我收枪顿地,枪尾砸在地板上发出一声沉闷的“咚”......那声音不大,但像是一把锤子砸在了每个人的胸口上。
然后我环顾四周。
目光所过之处,每一个被我扫到的同龄人都下意识地往后缩了缩。
我扬起下巴,嘴角一勾,用尽全身力气吼出了我想了无数夜晚的那句话:
“还有谁?!”
“吾乃‘天北之白龙’......”
“撕裂绝望之暗、引领黎明之光的破晓之枪......”
“张九极大人是也!”
安静了三秒。
然后,整个体育馆炸了。
不是笑声,不是嘲笑......是尖叫,是欢呼,是无数人同时从座位上站起来的声音。
一个声音从观众席的某个角落炸开,像被点燃的炮仗:
“天北白龙!”
接着是第二个、第三个、第十个、第一百个......
“天北白龙!天北白龙!天北白龙!”
三千多人齐声喊着同一个名字,声浪几乎要掀翻屋顶。
我转头看向我妈。
她坐在座位上,眼泪哗哗地流......但她笑得比我见过任何时候都开心。
我咧嘴笑了,把枪往肩上一扛,仰头看着体育馆穹顶上刺眼的灯光。
那一刻我就知道......
“我的豪杰时刻,终于来了。
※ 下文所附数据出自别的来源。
-- ==== Sys2Proof/Config.lean ====
section
/-! DEFINITION. The three build-time configurations (R1, R7) and the free values of the spec. -/

namespace Sys2Proof

/-- The build-time configurations of R1. -/
inductive Variant where
  | ovm2440
  | ovm1640
  | ovm0840
deriving DecidableEq, Repr

/-- One value per configuration, in the order of the tables of R1 and R7. -/
def Variant.pick {α : Type} (v : Variant) (a b c : α) : α :=
  match v with
  | .ovm2440 => a
  | .ovm1640 => b
  | .ovm0840 => c

/-- Sub-channels, channel sequencers and service engines (R1). -/
def Variant.scs (v : Variant) : Nat := v.pick 24 16 8

/-- Stream ports (R1). -/
def Variant.ports (v : Variant) : Nat := v.pick 12 8 4

/-- Ring stops (R1). -/
def Variant.stops (v : Variant) : Nat := v.pick 2 2 1

/-- Stream engine clusters of twelve engines (R1). -/
def Variant.clusters (v : Variant) : Nat := v.pick 12 8 4

/-- Stream contexts (R1). -/
def Variant.contexts (v : Variant) : Nat := v.pick 4096 2048 1024

/-- Frame records (R1). -/
def Variant.frames (v : Variant) : Nat := v.pick 1024 1024 512

/-- RDIMM slots (R1). -/
def Variant.slots (v : Variant) : Nat := v.pick 12 8 4

/-- Ways of a Locket set (R213). -/
def Variant.lkWays (v : Variant) : Nat := v.pick 22 14 6

/-- Ways of a snoop filter set (R322). -/
def Variant.sfWays (v : Variant) : Nat := v.pick 12 8 4

/-- Plots of 1 MiB the Seed Map covers (R1, R380). -/
def Variant.plots (v : Variant) : Nat := v.pick 2097152 2097152 1048576

/-- Whether GRAVE is left automatically after a quiet period (R1, R64). -/
def Variant.graveAuto (v : Variant) : Bool := v.pick true false false

/-- The state bank of the SRAM (R532). -/
def Variant.stateBank (v : Variant) : Nat := v.pick 60 39 18

/-! ### Free values: the spec fixes none of these; no proof can see what they are. -/

/-- The silicon step, ID.STEP of R63. -/
opaque Config.silicon : BitVec 4

/-- What reserved bits and reserved offsets read as (R47, R48): by the free-value counter and the offset. -/
opaque Config.reserved : Nat → Nat → W32

/-- Whether an access started before RDY_CFG takes effect (R498), by the free-value counter. -/
opaque Config.earlyTakes : Nat → Bool

/-- Whether an access started before RDY_CFG is answered (R498), by the free-value counter. -/
opaque Config.earlyAnswers : Nat → Bool

/-- Whether the answer to an access started before RDY_CFG is an error (R498), by the free-value counter. -/
opaque Config.earlyError : Nat → Bool

/-- What an instruction store word that nothing has written holds, by store key. -/
opaque Config.storeInit : Nat → W32

/-- What a scratch word that nothing has written holds, by scratch key. -/
opaque Config.scratchInit : Nat → W64

/-- A choice that the spec leaves to the block (which free tracker number, which free sprout slot,
which of equal victims), by the free-value counter; the user takes it modulo the number of candidates. -/
opaque Config.choice : Nat → Nat

/-- The data bytes of a response whose bytes the spec does not give (a decode error, NOT_READY, a refused read or a
snoop timeout), by the free-value counter. -/
opaque Config.openLine : Nat → Line

/-- ENTRY_COUNT of the image in a bank, 1 to 16 (R137, R164): no register gives it to the block. By bank owner
(clusters from 0, channel sequencers from 16, service engines from 64) and version. -/
opaque Config.entryCount : Nat → Nat → Nat

/-- The strap inputs HSC_ID of the Service Chain node (R475). -/
opaque Config.hscId : BitVec 6

end Sys2Proof
end

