/-! ### Descriptor reads (R167) -/

/-- A descriptor read, made by the thread that dispatch or NEXTD serves, or by the block for a re-arm (R165, R168, R170,
R339). -/
def descReq (src : Src) (c line : Nat) : Req := { Req.mk0 src .rd line with dest := .desc c }

/-- A descriptor read is issued: SEEN_GEN samples GEN in the same step. -/
def State.readDescriptor (s : State) (src : Src) (c : Nat) : State :=
  let s := s.setFld (ctxBase c + 0x3C) 31 16 (s.tailGen c)
  s.enter (s.fld (ctxBase c + 8) 5 0) (descReq src c (s.curOf c / 64))

/-- Whether a descriptor read of a context is on its way. -/
def State.descOut (s : State) (c : Nat) : Bool :=
  let mine := fun (r : Req) => r.dest == Dest.desc c
  s.pool.any mine || s.homeQ.any mine || (s.trks.any fun k => mine k.req) || s.arrivals.any fun a => a.dest == Dest.desc c

/-- The read of a re-arm, once it may enter (R14, R170). -/
def State.rearmRead (s : State) (c : Nat) : State :=
  if (s.ctx c).rearm && !s.descOut c && s.mayEnter (descReq (.ctx c) c (s.curOf c / 64)) then s.readDescriptor (.ctx c) c
  else s

/-- Whether a context may be re-armed (R170). -/
def State.rearmable (s : State) (c : Nat) : Bool :=
  decide (s.ctxState c = 1 ∧ s.fld (ctxBase c + 4) 28 27 = 1 ∧ s.flag (ctxBase c + 4) 25 = true ∧
    s.tailGen c ≠ s.seenGen c) && !s.runEnded c && !(s.ctx c).rearm

/-- A re-arm begins where its condition holds. -/
def State.rearmCheck (s : State) (c : Nat) : State :=
  if s.rearmable c then (s.setCtx c { s.ctx c with rearm := true }).rearmRead c else s

/-- The re-arm of a context, if one is in progress, is given up: a KICK or DISABLE that comes while its descriptor read is
outstanding drops that read (DESIGN CHOICE, log entry 89). -/
def State.rearmDrop (s : State) (c : Nat) : State :=
  if (s.ctx c).rearm then (s.dropDesc c).setCtx c { (s.dropDesc c).ctx c with rearm := false } else s

/-- A new run: the counters of R164, and the context at the end of its cluster's ready order. -/
def State.newRun (s : State) (c cur : Nat) : State :=
  let b := ctxBase c
  let s := s.setReg2 (b + 0x28) cur
  let s := ((((s.setFlag (b + 4) 24 true).setFlag (b + 4) 25 false).setFlag (b + 4) 26 false).setFld (b + 4) 15 8 0)
  let s := (s.setReg (b + 0x30) 0).setReg (b + 0x38) 0
  let s := (s.setFld (b + 0x34) 15 0 0).setFld (b + 0x34) 31 16 (s.fld (b + 0x34) 31 16 + 1)
  let s := s.setCtx c { s.ctx c with outcome := none, cause := 0, late := false, rep := 0, counted := false, rearm := false,
                                          yieldLines := 0 }
  let cl := (s.ctx c).cluster
  (s.setCtxState c 2).setReady cl (s.ready cl ++ [c])

/-! ### Commands (R163) -/

/-- The result of a command: the state, and whether it had no effect. -/
structure CmdRes where
  s : State
  ignored : Bool
deriving DecidableEq, Repr

/-- A command that takes effect, and one that has none. -/
def CmdRes.ok (s : State) : CmdRes := { s := s, ignored := false }
def State.noEffect (s : State) (c : Nat) : CmdRes := { s := s.cmdIgnored c, ignored := true }

/-- ENABLE. -/
def State.cmdEnable (s : State) (c : Nat) : CmdRes :=
  if s.ctxState c = 0 then .ok (s.setCtxState c 1) else s.noEffect c

/-- CUR_VALID and AT_END become 0. -/
def State.forgetCur (s : State) (c : Nat) : State := (s.setFlag (ctxBase c + 4) 24 false).setFlag (ctxBase c + 4) 25 false

/-- DISABLE. -/
def State.cmdDisable (s : State) (c : Nat) : CmdRes :=
  if (s.ctxState c = 1 ∨ s.ctxState c = 5) ∧ s.runEnded c = false then
    .ok (((s.rearmDrop c).setCtxState c 0).forgetCur c)
  else s.noEffect c

/-- Fast contexts of a cluster that are READY or RESIDENT (R164, R180). -/
def State.fastCount (s : State) (cl : Nat) : Nat :=
  (s.ctxs.filter fun e => e.2.fast && e.2.cluster == cl && (s.ctxState e.1 == 2 || s.ctxState e.1 == 4)).length

/-- KICK (R164). -/
def State.cmdKick (s : State) (c : Nat) : CmdRes :=
  if s.ctxState c ≠ 1 ∨ s.runEnded c = true then s.noEffect c
  else
    let s := s.rearmDrop c
    let cfg := ctxBase c + 8
    let cl := s.fld cfg 11 8
    let fast := s.flag cfg 31
    let full := fast && decide (s.fastCount cl ≥ 8)
    let s := s.setCtx c { s.ctx c with cluster := cl, entry := s.fld cfg 15 12, fast := fast }
    if cl ≥ s.variant.clusters then .ok (s.haltCtx c 0x13)
    else if full then .ok (s.haltCtx c 0x14)
    else .ok (s.newRun c (s.reg2 (ctxBase c + 0x10)))

/-- An ABORT finds the run of a thread in progress: the thread becomes IDLE, or waits for a report slot (R176, R187). -/
def State.abortThread (s : State) (t : ThreadRef) (c : Nat) : State :=
  let s := s.leave t 3
  ((s.setThr t { s.thr t with st := .idle }).endRun c 2 0).slotWait t c .wait

/-- ABORT (R175 to R177). A READY context keeps LINES as it stood at its last YIELD. -/
def State.cmdAbort (s : State) (c : Nat) : CmdRes :=
  let st := s.ctxState c
  let x := s.ctx c
  if st = 2 ∧ x.outcome = none then .ok ((s.setFld (ctxBase c + 0x38) 15 0 x.yieldLines).endRun c 2 0)
  else if (st = 3 ∨ st = 4) ∧ x.outcome = none then .ok ((s.servant c).elim (s.endRun c 2 0) fun t => s.abortThread t c)
  else if (st = 3 ∨ st = 4) ∧ x.outcome = some 1 then .ok (s.setCtx c { x with late := true })
  else s.noEffect c
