-- ==== Sys2Proof/Machine/Core.lean ====
section
/-! DEFINITION. The machine as the host takes it. -/

def Sys2Proof.core : Host.Core :=
  { State := Sys2Proof.Machine.State, Fault := Sys2Proof.Machine.Fault, Refusal := Sys2Proof.Machine.Refusal,
    step := Sys2Proof.Machine.step, reset := Sys2Proof.Machine.State.reset }
end

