/-- R481, R504, R530, R541, R544, R546, R551: An enabled wake event in a sleep begins the wake and is recorded as its
reason, and one in an entry is kept for the next abort point; rails come on, the PLL's step ends, and a wake from IDLE
ends with the block running again. VDD_AON removed in OFF loses everything. -/
def Obligations.WakeSequence : Prop :=
  ∀ (s : State), s.Canonical →
    let wakes := fun (c : Instr) (code : Nat) (o : List Out) => s.vddAon = true → s.pwr = .stable → 1 ≤ s.pstate → wakeFires code s.pstate = true →
      s.wakeEnabled code = true → Does c s fun s' => s'.pwr = .wake s.pstate (if s.pstate = 1 then 4 else 1) ∧
        s'.pstate = 0 ∧ s'.fld 0x1014 31 29 = s.pstate ∧ s'.fld 0x1014 2 0 = code ∧
        (∀ a, a ≠ 0x1004 → a ≠ 0x1014 → s'.reg a = s.reg a) ∧
        s' = { s with regs := s'.regs, pwr := s'.pwr, wakeEv := none, out := o ++ s.out }
    wakes .pcWake 6 [] ∧ (s.refclk = true → wakes .pcReqWake 6 [.pcDone 0] ∧ wakes (.pcReq 0) 6 [.pcDone 0]) ∧
    (s.refclk = true → s.reg2 0x1018 ≤ s.tbase.toNat → wakes .timerWake 4 []) ∧
    (∀ t step, s.vddAon = true → s.pwr = .entry t step → s.wakeEv = none →
      exec .pcWake s = .next { s with wakeEv := some (6, 0) }) ∧
    (∀ r left, s.pwr = .wake left 1 → Does (.railOk r) s fun s' => (∀ x, x ∈ s'.rails ↔ x = r ∨ x ∈ s.rails) ∧
      s'.pwr = (if s'.railsUp left then .wake left (if left ≤ 2 then 4 else 2) else s.pwr) ∧
      s' = { s with rails := s'.rails, pwr := s'.pwr }) ∧
    (∀ left, s.pwr = .wake left 3 → left ≠ 4 → exec .wakeStepEnd s = .next { s with pwr := .wake left 4 }) ∧
    (s.pwr = .wake 4 3 → Does .wakeStepEnd s fun s' => s'.pwr = .wake 4 4 ∧ s'.inReset = true ∧ s'.threads = [] ∧
      s'.tbase = s.tbase) ∧
    (s.pwr = .wake 1 4 → s.trEn = false → s.chans = [] → s.homeQ = [] → s.evWaiters = [] → s.cfgQueue = [] →
      s.dbgQueue = [] → (∀ n < s.variant.ports, (s.sp n).held = []) → s.pstate = 0 → Does .wakeStepEnd s fun s' =>
        s' = { s with pwr := .stable, wakeEv := none, portsStopped := false, clustersStopped := false,
                      stopsLowered := false }) ∧
    (s.pwr = .stable → s.pstate = 4 → Does .vddAonRemoved s fun s' => s'.rails = [] ∧ s'.vddAon = false ∧ s'.pstate = 4 ∧ s'.tbase = 0 ∧
      s'.keys = [] ∧ s'.threads = [] ∧ s'.inReset = true ∧ s'.pending = s.pending)
end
”
“我日思夜想的豪杰时刻,终于来了。”
“厉飞宇大人,您看见了吗?”
“您的后继者,今天,在这里,迈出了第一步!”
赛后,天北武道协会的章天会长亲自找到了我。
那老头儿蹲在我面前,上上下下打量了我半天,那眼神像是在看一只从石头里蹦出来的猴子。
最后他说了一句话:“你小子,你的枪法是不是从《龙枪豪杰物语》里学的?”
我一愣,瞳孔骤然收缩。
“你怎么知道?!”
“难道……您也是……同道中人?!”
他哈哈大笑,一巴掌拍在我肩膀上,差点把我拍趴下:
“因为那里面的枪招,就是照着那位在长城上武道真丹的王卫统领、有着‘龙枪’武号的厉飞宇的‘天罡三十六枪’改编的。”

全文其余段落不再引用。